··· Records for processing

@[simp] theorem State.judgeMoved_bay (s before : State) (l : List BayId) (st : StreamId)
    (b : BayId) : (s.judgeMoved before l st).bay b = s.bay b := by
  simp [State.bay]

@[simp] theorem State.judgeAll_bay (s : State) (l : List StreamId) (b : BayId) :
    (s.judgeAll l).bay b = s.bay b := by
  simp [State.bay]

@[simp] theorem State.leaveSlot_bay (s : State) (a : BayId) (sl : SlotId) (b : BayId) :
    (s.leaveSlot a sl).bay b = s.bay b := by
  simp [State.bay]

end Sys2Proof.Machine
end

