-- ==== Sys2Proof/Laws/Lifecycle.lean ====
section
/-! SUPPORT. What the shared operations behind teardown, reset and activation do, said once each: an
offset made needed, a resume record written, a member that may be activated, a selection lost. -/

namespace Sys2Proof.Machine

/-! ## An offset made needed (03 R60, R62) -/

/-- A job whose offset has been made needed has the gap list of the claims, and nothing else of it
changes. -/
theorem State.makeNeeded_job (s : State) (b : BayId) (p : Place) (d : Nat) :
    (s.makeNeeded b p d).job b p =
      (s.job b p).map fun j => { j with gaps := gapsNeeding j.gaps d } := by
  unfold State.makeNeeded
  split
  · next h => simp [h]
  · next j h =>
    split
    · next g => simp [h, gapsNeeding, g]
    · next g =>
      have g' : inGaps j.gaps d = false := by simpa using g
      have h' : (s.bay b).jobs.get p = some j := h
      dsimp only [State.bumpIf]
      split <;> simp [State.job, h', gapsNeeding, g', State.modBay]

/-- No other job of the bay changes. -/
theorem State.makeNeeded_job_ne (s : State) (b : BayId) {p q : Place} (d : Nat) (h : p ≠ q) :
    (s.makeNeeded b p d).job b q = s.job b q := by
  unfold State.makeNeeded
  split
  · rfl
  · split
    · rfl
    · dsimp only [State.bumpIf]
      split <;> simp [State.job, State.modBay, h]

/-- A list of offsets made needed, one after another. -/
theorem State.makeNeeded_all (b : BayId) (p : Place) (l : List Nat) (s : State) :
    (l.foldl (fun t d => t.makeNeeded b p d) s).job b p =
      (s.job b p).map fun j => { j with gaps := l.foldl gapsNeeding j.gaps } := by
  induction l generalizing s with
  | nil => simp
  | cons d l ih => rw [List.foldl_cons, ih, State.makeNeeded_job, Option.map_map]; rfl

@[simp] theorem State.leaveSlot_job (s : State) (a b : BayId) (sl : SlotId) (p : Place) :
    (s.leaveSlot a sl).job b p = s.job b p := by
  simp [State.job]

/-- A queued entry removed unsent makes its offset needed in its own job. -/
theorem State.dropEntry_job (s : State) (b : BayId) (e : TxEntry) :
    (s.dropEntry b e).job b e.place =
      (s.job b e.place).map fun j => { j with gaps := gapsNeeding j.gaps e.offset } := by
  unfold State.dropEntry State.unqueue
  rw [State.leaveSlot_job, State.makeNeeded_job]
  simp [State.job]

/-- It changes no other job of the bay. -/
theorem State.dropEntry_job_ne (s : State) (b : BayId) (e : TxEntry) {q : Place}
    (h : e.place ≠ q) : (s.dropEntry b e).job b q = s.job b q := by
  unfold State.dropEntry State.unqueue
  rw [State.leaveSlot_job, State.makeNeeded_job_ne _ _ _ h]
  simp [State.job]

/-! ## Resume records written (07 R137, R140, R141) -/

/-- The record that a job leaves for a vehicle (07 R141). -/
theorem State.writeResume_resume (s : State) (v : Word) (j : Job) :
    (s.writeResume v j).resume = s.resume.written
      { vehicle := v, identity := j.identity, start := j.start, cursor := j.cursor, gaps := j.gaps,
        created := s.clock.seconds } := by
  unfold State.writeResume ResumeTable.written ResumeTable.placeFor ResumeTable.put
  split
  · next h => simp [h]
  · next h =>
    split
    · next g => simp [h, g]
    · next g =>
      split
      · next e => simp [h, g, e]
      · next e => simp [h, g, e]

@[simp] theorem State.writeResume_bays (s : State) (v : Word) (j : Job) :
    (s.writeResume v j).bays = s.bays := by
  unfold State.writeResume
  split <;> [rfl; split <;> [rfl; split <;> rfl]]

@[simp] theorem State.writeResume_clock (s : State) (v : Word) (j : Job) :
    (s.writeResume v j).clock = s.clock := by
  unfold State.writeResume
  split <;> [rfl; split <;> [rfl; split <;> rfl]]

@[simp] theorem State.bumpIf_resume (s : State) (c : Bool) (b : BayId) (k : BayCounter) :
    (s.bumpIf c b k).resume = s.resume := by
  unfold State.bumpIf
  split <;> simp

@[simp] theorem State.bumpIf_clock (s : State) (c : Bool) (b : BayId) (k : BayCounter) :
    (s.bumpIf c b k).clock = s.clock := by
  unfold State.bumpIf
  split <;> simp

/-- The records of a list of jobs written one after another. -/
theorem State.writeAll_resume (b : BayId) (v : Word) (counted : Bool) (l : List (Place × Job))
    (s : State) :
    (l.foldl (fun t pj => (t.writeResume v pj.2).bumpIf counted b .resumeRecordsWritten) s).resume =
      (l.map fun pj =>
        ({ vehicle := v, identity := pj.2.identity, start := pj.2.start, cursor := pj.2.cursor,
           gaps := pj.2.gaps, created := s.clock.seconds } : ResumeRecord)).foldl
        ResumeTable.written s.resume := by
  induction l generalizing s with
  | nil => rfl
  | cons a l ih => simp [ih, State.writeResume_resume]

/-- What writing a bay's records leaves in the resume table: those of its resumable jobs in ascending
record place, none where the bay holds no vehicle. -/
theorem State.writeResumes_resume (s : State) (b : BayId) (counted : Bool) :
    (s.writeResumes b counted).resume =
      match (s.bay b).ctl.vehicle with
      | none => s.resume
      | some v =>
        (((s.bay b).jobList.filter fun pj => pj.2.resumable).map fun pj =>
          ({ vehicle := v, identity := pj.2.identity, start := pj.2.start, cursor := pj.2.cursor,
             gaps := pj.2.gaps, created := s.clock.seconds } : ResumeRecord)).foldl
          ResumeTable.written s.resume := by
  unfold State.writeResumes
  cases (s.bay b).ctl.vehicle
  · rfl
  · exact State.writeAll_resume ..

/-! ## Activation (05 R90 to R93) -/

/-- The window test of the machine is that of the claims. -/
theorem State.windowOpen_iff (s : State) : s.windowOpen = true ↔ s.windowNow := by
  unfold State.windowOpen State.windowNow State.secondsOfDay
  dsimp only
  split
  · next h => simp [h]
  · next h =>
    cases hv : s.clock.valid
    · simp [h]
    · rcases Nat.lt_or_gt_of_ne h with g | g
      · simp [h, g, Nat.not_lt.mpr (Nat.le_of_lt g)]
      · simp [h, g, Nat.not_lt.mpr (Nat.le_of_lt g)]

/-- A member is eligible exactly when it may be activated and its bay is SERVING a PARKED vehicle. -/
theorem State.eligible_iff (s : State) (b : BayId) (j : Job) (m : Member) :
    s.eligible b j m = true ↔
      s.mayActivate b j m ∧ (s.bay b).ctl.state = .serving ∧
        (s.bay b).ctl.vehicleState = some .parked := by
  unfold State.eligible State.mayActivate State.linkAllows
  rw [← State.windowOpen_iff]
  cases hu : (s.bay b).unit? m.unit <;> cases hl : m.link <;>
    simp [hu, and_assoc, and_left_comm, and_comm]

@[simp] theorem Activation.lose_idle (p : Place) (u : UnitAddr) :
    Activation.idle.lose p u = .idle := rfl
@[simp] theorem Activation.lose_selected (t : ActTarget) (g : Bool) (p : Place) (u : UnitAddr) :
    (Activation.selected t g).lose p u =
      .selected t (g || (decide (t.unit = u) && decide (t.place = p))) := rfl
@[simp] theorem Activation.lose_activating (t : ActTarget) (v : Version) (i : Timer) (p : Place)
    (u : UnitAddr) : (Activation.activating t v i).lose p u = .activating t v i := rfl
@[simp] theorem Activation.lose_reverting (t : ActTarget) (v : Version) (i : Option Timer)
    (p : Place) (u : UnitAddr) : (Activation.reverting t v i).lose p u = .reverting t v i := rfl

/-- A selection whose member has become terminal is discarded at the line, whatever now stands at its
place (05 R93, R103, R104). -/
theorem State.sendActivate_gone (s : State) (b : BayId) (t : ActTarget) :
    s.sendActivate b t true =
      (((s.setActivation b .idle).bump b .activationsWithdrawn).look b, false) := by
  unfold State.sendActivate
  split
  · next h => simp at h
  · rfl

end Sys2Proof.Machine
end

······

▶ [Work item]:
The listing above holds a line with "written one after another. -/" and a line with "unfold State.windowOpen State.windowNow". Print the stretch from the first through the second, exactly and alone.

▶ [Solution]:
/-- The records of a list of jobs written one after another. -/
theorem State.writeAll_resume (b : BayId) (v : Word) (counted : Bool) (l : List (Place × Job))
    (s : State) :
    (l.foldl (fun t pj => (t.writeResume v pj.2).bumpIf counted b .resumeRecordsWritten) s).resume =
      (l.map fun pj =>
        ({ vehicle := v, identity := pj.2.identity, start := pj.2.start, cursor := pj.2.cursor,
           gaps := pj.2.gaps, created := s.clock.seconds } : ResumeRecord)).foldl
        ResumeTable.written s.resume := by
  induction l generalizing s with
  | nil => rfl
  | cons a l ih => simp [ih, State.writeResume_resume]

/-- What writing a bay's records leaves in the resume table: those of its resumable jobs in ascending
record place, none where the bay holds no vehicle. -/
theorem State.writeResumes_resume (s : State) (b : BayId) (counted : Bool) :
    (s.writeResumes b counted).resume =
      match (s.bay b).ctl.vehicle with
      | none => s.resume
      | some v =>
        (((s.bay b).jobList.filter fun pj => pj.2.resumable).map fun pj =>
          ({ vehicle := v, identity := pj.2.identity, start := pj.2.start, cursor := pj.2.cursor,
             gaps := pj.2.gaps, created := s.clock.seconds } : ResumeRecord)).foldl
          ResumeTable.written s.resume := by
  unfold State.writeResumes
  cases (s.bay b).ctl.vehicle
  · rfl
  · exact State.writeAll_resume ..

/-! ## Activation (05 R90 to R93) -/

/-- The window test of the machine is that of the claims. -/
theorem State.windowOpen_iff (s : State) : s.windowOpen = true ↔ s.windowNow := by
  unfold State.windowOpen State.windowNow State.secondsOfDay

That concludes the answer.